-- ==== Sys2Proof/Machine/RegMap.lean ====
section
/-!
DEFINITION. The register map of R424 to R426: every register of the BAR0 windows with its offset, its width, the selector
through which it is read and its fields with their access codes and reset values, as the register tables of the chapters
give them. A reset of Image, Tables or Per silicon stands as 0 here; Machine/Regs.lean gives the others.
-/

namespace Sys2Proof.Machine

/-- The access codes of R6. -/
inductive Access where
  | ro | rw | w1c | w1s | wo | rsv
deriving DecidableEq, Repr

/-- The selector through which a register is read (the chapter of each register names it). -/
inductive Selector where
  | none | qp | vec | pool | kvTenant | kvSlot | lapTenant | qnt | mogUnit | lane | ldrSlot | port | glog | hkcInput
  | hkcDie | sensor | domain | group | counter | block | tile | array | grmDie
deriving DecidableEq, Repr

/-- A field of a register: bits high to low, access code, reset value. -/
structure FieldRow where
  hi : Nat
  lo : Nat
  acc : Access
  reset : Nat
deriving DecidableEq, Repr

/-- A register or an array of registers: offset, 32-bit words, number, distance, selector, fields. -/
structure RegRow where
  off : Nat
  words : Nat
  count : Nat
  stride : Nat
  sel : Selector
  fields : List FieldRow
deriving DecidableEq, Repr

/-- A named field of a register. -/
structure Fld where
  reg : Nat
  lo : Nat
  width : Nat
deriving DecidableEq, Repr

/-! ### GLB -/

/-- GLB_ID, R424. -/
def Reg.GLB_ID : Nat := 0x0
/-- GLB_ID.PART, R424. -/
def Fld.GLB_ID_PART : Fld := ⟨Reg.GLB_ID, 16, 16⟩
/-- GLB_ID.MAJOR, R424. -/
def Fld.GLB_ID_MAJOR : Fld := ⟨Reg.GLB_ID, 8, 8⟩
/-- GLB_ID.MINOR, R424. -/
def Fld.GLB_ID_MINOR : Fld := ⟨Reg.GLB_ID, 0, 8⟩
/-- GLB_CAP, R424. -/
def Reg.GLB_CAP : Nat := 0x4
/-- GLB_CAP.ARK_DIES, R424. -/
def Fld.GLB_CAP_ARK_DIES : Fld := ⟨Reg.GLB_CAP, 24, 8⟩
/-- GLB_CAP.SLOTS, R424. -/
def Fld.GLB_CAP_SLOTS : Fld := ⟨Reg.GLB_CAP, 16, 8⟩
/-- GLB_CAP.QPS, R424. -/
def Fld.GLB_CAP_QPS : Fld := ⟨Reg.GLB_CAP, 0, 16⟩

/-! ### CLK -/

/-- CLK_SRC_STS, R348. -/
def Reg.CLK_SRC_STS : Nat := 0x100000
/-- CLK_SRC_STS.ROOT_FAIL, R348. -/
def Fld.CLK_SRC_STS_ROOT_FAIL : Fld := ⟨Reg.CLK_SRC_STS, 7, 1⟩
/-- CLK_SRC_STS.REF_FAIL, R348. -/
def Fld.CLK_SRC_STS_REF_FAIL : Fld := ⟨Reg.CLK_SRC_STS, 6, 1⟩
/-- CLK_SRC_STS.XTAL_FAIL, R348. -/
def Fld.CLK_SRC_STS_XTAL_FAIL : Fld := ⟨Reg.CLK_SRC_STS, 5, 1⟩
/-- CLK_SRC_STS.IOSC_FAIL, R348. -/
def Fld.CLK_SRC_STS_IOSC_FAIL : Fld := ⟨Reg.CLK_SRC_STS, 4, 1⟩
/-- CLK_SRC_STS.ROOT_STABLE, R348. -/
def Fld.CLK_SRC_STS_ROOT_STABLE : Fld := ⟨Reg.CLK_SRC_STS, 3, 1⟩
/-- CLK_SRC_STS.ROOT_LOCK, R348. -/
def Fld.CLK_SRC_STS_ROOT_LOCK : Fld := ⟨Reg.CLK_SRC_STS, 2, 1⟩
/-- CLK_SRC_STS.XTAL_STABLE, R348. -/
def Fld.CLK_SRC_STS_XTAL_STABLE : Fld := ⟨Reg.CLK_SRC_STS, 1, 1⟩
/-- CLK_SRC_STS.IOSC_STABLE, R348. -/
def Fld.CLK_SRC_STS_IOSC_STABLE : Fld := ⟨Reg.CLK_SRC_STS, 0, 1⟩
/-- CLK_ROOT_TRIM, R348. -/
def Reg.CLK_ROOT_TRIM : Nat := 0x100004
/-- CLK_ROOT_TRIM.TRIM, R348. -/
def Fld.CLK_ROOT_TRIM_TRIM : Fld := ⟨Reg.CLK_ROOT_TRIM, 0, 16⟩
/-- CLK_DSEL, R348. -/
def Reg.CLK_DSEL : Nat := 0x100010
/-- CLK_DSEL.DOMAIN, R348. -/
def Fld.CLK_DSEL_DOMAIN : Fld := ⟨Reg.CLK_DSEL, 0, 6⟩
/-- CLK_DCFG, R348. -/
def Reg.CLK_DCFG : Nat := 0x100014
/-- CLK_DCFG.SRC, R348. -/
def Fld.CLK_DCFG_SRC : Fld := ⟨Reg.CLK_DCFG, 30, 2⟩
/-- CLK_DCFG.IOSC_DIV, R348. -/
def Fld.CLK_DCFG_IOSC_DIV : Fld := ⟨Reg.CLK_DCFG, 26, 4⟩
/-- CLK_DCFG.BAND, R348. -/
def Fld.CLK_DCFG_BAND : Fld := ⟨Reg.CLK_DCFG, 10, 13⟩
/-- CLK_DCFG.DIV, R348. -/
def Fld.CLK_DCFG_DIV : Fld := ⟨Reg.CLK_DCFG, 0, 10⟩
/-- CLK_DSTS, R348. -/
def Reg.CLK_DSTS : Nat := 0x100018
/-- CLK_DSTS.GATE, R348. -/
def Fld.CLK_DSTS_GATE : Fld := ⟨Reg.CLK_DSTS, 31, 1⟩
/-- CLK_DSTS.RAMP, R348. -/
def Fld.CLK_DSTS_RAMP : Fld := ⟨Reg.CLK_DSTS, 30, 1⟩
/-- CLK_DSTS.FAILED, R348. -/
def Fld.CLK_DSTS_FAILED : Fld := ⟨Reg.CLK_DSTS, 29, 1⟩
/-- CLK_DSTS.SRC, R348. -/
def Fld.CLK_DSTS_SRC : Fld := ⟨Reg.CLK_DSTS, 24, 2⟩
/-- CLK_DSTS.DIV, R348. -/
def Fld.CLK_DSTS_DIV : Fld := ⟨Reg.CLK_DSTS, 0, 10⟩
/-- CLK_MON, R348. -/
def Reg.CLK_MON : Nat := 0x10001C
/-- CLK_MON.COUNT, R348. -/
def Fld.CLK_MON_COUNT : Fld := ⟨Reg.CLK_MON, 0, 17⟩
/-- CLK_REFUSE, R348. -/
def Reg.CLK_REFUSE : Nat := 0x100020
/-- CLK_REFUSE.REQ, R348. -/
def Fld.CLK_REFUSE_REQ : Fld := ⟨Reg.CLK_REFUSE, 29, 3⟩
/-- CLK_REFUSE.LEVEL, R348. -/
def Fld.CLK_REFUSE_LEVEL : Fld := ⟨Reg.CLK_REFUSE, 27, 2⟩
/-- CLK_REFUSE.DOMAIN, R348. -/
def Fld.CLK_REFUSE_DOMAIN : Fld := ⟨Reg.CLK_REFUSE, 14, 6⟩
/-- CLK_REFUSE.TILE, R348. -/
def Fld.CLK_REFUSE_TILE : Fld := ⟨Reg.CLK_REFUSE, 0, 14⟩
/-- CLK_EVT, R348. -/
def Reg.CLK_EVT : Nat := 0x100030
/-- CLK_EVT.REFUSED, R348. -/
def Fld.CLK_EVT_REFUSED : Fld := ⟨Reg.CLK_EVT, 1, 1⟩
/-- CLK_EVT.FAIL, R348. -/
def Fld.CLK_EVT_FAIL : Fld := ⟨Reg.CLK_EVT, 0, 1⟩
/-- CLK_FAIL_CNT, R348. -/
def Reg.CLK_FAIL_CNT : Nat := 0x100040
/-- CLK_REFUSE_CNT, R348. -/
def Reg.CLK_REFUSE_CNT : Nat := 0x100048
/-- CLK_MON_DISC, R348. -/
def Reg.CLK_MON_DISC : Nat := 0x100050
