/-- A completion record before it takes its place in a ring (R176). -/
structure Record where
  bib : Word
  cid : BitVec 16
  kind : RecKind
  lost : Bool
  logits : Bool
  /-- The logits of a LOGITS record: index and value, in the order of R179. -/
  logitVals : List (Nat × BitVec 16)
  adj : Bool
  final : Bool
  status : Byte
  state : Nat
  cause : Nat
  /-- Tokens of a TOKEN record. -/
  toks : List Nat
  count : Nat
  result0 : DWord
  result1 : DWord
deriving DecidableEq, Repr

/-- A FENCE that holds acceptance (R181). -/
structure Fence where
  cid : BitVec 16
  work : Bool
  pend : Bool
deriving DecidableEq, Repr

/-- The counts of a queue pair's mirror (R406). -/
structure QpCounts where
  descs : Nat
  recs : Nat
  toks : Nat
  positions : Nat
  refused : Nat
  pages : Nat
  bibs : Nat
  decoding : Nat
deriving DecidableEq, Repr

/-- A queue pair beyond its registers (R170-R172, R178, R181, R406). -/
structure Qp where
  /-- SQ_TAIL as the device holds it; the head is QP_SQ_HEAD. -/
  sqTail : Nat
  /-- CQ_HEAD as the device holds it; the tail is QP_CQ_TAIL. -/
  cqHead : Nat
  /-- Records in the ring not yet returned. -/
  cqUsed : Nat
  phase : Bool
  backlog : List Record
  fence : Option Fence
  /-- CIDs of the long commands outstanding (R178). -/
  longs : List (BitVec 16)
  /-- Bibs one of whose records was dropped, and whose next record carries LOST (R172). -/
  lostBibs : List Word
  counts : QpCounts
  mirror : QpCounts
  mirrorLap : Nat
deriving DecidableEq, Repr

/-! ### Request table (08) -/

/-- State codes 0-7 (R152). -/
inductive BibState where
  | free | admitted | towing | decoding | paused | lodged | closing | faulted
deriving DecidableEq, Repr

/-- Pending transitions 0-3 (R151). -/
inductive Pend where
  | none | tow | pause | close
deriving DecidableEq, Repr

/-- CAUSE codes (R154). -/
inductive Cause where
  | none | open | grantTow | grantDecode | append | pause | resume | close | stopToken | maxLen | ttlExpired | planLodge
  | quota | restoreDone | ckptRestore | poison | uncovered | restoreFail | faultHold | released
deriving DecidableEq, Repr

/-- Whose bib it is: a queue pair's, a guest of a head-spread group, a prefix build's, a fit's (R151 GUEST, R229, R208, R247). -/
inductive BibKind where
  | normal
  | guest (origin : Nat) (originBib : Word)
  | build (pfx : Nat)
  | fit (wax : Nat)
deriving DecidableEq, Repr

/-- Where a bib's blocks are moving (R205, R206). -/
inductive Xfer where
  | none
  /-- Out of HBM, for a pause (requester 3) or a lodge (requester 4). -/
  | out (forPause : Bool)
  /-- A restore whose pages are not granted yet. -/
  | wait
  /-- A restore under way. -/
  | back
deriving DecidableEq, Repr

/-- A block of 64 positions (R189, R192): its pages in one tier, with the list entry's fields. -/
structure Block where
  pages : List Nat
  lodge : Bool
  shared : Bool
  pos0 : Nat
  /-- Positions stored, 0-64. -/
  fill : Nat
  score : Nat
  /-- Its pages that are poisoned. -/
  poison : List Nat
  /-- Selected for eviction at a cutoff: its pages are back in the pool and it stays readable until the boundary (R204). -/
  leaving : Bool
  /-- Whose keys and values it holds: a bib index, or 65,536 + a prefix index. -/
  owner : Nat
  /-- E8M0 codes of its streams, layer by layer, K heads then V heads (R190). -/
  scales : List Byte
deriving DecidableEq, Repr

TASK DETAILS:
Your response should consist solely of the lines from the one that holds "prefix index. -/" through the end of the listing above, reproduced exactly.

TASK ANSWER:
  /-- Whose keys and values it holds: a bib index, or 65,536 + a prefix index. -/
  owner : Nat
  /-- E8M0 codes of its streams, layer by layer, K heads then V heads (R190). -/
  scales : List Byte
deriving DecidableEq, Repr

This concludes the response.